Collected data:
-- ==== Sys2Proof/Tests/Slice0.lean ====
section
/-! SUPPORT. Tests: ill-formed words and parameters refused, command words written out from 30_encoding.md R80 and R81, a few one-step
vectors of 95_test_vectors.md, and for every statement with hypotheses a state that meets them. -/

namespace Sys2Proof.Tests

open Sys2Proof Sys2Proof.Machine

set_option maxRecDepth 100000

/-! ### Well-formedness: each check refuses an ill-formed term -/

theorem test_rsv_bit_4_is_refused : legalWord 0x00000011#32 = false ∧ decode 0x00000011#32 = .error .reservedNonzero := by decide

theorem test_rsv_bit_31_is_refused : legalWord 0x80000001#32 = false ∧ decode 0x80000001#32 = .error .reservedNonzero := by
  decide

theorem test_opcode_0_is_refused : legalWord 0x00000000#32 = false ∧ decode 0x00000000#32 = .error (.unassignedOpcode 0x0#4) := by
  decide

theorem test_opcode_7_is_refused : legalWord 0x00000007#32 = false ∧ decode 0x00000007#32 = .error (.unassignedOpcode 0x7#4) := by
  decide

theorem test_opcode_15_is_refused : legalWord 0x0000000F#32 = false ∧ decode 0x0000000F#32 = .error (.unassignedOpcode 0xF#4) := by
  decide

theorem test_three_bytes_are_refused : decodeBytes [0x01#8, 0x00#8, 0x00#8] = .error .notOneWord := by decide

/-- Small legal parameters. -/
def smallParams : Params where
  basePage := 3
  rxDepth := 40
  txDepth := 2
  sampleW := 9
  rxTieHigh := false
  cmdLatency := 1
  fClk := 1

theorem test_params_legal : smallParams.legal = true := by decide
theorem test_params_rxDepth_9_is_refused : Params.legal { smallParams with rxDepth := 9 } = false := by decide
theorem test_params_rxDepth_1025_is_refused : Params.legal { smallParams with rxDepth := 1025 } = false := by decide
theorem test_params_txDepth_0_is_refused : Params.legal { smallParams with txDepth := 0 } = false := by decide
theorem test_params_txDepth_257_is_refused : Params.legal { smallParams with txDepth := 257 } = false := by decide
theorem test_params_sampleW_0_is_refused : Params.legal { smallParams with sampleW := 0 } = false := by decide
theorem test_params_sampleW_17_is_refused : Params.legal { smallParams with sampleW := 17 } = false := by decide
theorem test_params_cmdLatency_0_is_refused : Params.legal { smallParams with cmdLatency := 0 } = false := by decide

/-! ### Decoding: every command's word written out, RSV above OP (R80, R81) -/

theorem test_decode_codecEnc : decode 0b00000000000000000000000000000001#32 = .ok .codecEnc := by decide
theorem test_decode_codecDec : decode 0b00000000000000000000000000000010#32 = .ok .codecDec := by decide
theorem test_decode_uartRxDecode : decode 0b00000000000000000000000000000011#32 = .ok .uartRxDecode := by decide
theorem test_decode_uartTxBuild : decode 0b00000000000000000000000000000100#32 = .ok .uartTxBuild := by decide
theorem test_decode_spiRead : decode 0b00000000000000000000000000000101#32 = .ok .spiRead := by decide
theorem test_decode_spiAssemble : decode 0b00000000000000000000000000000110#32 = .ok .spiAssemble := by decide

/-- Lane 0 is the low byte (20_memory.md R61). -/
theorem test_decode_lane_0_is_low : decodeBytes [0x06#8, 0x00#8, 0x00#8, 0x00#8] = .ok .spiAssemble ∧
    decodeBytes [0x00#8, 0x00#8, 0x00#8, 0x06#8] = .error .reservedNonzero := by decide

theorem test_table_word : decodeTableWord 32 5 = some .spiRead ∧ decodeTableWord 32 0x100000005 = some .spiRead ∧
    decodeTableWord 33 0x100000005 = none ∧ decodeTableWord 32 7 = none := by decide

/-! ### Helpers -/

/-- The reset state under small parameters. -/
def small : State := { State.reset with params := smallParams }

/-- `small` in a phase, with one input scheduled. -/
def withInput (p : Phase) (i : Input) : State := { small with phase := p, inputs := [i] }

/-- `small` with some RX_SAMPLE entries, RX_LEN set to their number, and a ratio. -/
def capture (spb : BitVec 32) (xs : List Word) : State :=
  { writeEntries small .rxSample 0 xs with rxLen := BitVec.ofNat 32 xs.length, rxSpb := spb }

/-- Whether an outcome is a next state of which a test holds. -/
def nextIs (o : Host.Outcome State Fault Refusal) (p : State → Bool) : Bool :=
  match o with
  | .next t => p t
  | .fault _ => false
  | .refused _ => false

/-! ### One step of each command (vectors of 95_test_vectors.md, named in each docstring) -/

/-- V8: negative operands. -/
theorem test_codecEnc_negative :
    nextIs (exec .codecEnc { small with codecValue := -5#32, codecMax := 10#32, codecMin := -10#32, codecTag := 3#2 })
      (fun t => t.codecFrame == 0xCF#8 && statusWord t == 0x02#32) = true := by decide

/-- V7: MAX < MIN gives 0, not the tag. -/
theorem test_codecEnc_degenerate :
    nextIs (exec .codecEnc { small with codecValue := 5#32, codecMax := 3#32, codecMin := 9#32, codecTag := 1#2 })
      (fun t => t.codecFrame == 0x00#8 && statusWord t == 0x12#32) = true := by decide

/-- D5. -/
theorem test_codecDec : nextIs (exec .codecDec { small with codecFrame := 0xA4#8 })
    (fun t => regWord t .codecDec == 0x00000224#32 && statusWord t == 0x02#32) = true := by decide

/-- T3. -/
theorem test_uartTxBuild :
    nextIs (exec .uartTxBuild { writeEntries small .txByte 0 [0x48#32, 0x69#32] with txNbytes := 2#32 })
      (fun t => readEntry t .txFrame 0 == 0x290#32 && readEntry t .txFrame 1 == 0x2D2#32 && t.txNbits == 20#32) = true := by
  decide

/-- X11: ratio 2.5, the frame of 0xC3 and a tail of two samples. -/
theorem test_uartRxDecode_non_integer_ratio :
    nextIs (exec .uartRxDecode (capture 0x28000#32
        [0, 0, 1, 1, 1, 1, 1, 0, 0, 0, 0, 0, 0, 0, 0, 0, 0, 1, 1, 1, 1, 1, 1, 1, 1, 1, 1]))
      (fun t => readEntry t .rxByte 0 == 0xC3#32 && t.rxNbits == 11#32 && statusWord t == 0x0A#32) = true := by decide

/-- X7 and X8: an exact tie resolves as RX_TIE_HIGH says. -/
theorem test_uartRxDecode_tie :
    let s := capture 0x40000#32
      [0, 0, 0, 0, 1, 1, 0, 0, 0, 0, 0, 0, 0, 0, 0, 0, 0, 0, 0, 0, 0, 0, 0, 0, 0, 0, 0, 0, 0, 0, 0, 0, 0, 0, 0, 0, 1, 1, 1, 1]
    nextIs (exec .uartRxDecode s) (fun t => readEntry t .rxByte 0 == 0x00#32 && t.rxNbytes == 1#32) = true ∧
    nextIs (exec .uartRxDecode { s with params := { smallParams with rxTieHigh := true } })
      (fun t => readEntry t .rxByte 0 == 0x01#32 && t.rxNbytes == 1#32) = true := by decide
==
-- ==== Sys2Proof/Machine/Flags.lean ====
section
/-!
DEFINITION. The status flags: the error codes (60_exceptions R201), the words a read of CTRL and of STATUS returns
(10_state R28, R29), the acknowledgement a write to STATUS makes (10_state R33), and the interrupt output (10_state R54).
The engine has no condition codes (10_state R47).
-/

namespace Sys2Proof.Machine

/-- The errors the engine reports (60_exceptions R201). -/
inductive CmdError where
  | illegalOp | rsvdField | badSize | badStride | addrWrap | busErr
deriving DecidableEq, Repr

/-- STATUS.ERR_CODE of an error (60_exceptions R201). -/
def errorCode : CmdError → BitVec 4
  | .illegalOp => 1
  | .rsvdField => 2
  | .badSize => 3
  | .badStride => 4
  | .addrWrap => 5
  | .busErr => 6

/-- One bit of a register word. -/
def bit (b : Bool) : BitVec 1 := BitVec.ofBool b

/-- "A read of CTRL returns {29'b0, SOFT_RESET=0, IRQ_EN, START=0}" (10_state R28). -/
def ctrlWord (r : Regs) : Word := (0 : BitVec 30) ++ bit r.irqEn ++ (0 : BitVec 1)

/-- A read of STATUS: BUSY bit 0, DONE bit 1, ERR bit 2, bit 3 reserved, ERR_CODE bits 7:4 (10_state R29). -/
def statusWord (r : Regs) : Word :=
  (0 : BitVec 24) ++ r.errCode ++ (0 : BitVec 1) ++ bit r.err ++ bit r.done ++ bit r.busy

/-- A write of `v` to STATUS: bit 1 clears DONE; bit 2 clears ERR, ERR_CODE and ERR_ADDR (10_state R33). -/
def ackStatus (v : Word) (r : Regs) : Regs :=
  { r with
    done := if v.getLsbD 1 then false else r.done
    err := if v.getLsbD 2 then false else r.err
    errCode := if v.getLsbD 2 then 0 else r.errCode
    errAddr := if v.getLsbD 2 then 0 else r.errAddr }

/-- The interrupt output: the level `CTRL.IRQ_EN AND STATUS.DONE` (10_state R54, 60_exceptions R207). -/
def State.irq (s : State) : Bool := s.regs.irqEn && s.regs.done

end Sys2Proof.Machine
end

WORK INSTRUCTION:
Word for word, restate the lines of the data above that fall between the line holding "vectors of 95_test_vectors.md, and" and the line holding "legal parameters. -/", inclusive, and no other lines.

WRITTEN REPLY:
vectors of 95_test_vectors.md, and for every statement with hypotheses a state that meets them. -/

namespace Sys2Proof.Tests

open Sys2Proof Sys2Proof.Machine

set_option maxRecDepth 100000

/-! ### Well-formedness: each check refuses an ill-formed term -/

theorem test_rsv_bit_4_is_refused : legalWord 0x00000011#32 = false ∧ decode 0x00000011#32 = .error .reservedNonzero := by decide

theorem test_rsv_bit_31_is_refused : legalWord 0x80000001#32 = false ∧ decode 0x80000001#32 = .error .reservedNonzero := by
  decide

theorem test_opcode_0_is_refused : legalWord 0x00000000#32 = false ∧ decode 0x00000000#32 = .error (.unassignedOpcode 0x0#4) := by
  decide

theorem test_opcode_7_is_refused : legalWord 0x00000007#32 = false ∧ decode 0x00000007#32 = .error (.unassignedOpcode 0x7#4) := by
  decide

theorem test_opcode_15_is_refused : legalWord 0x0000000F#32 = false ∧ decode 0x0000000F#32 = .error (.unassignedOpcode 0xF#4) := by
  decide

theorem test_three_bytes_are_refused : decodeBytes [0x01#8, 0x00#8, 0x00#8] = .error .notOneWord := by decide

/-- Small legal parameters. -/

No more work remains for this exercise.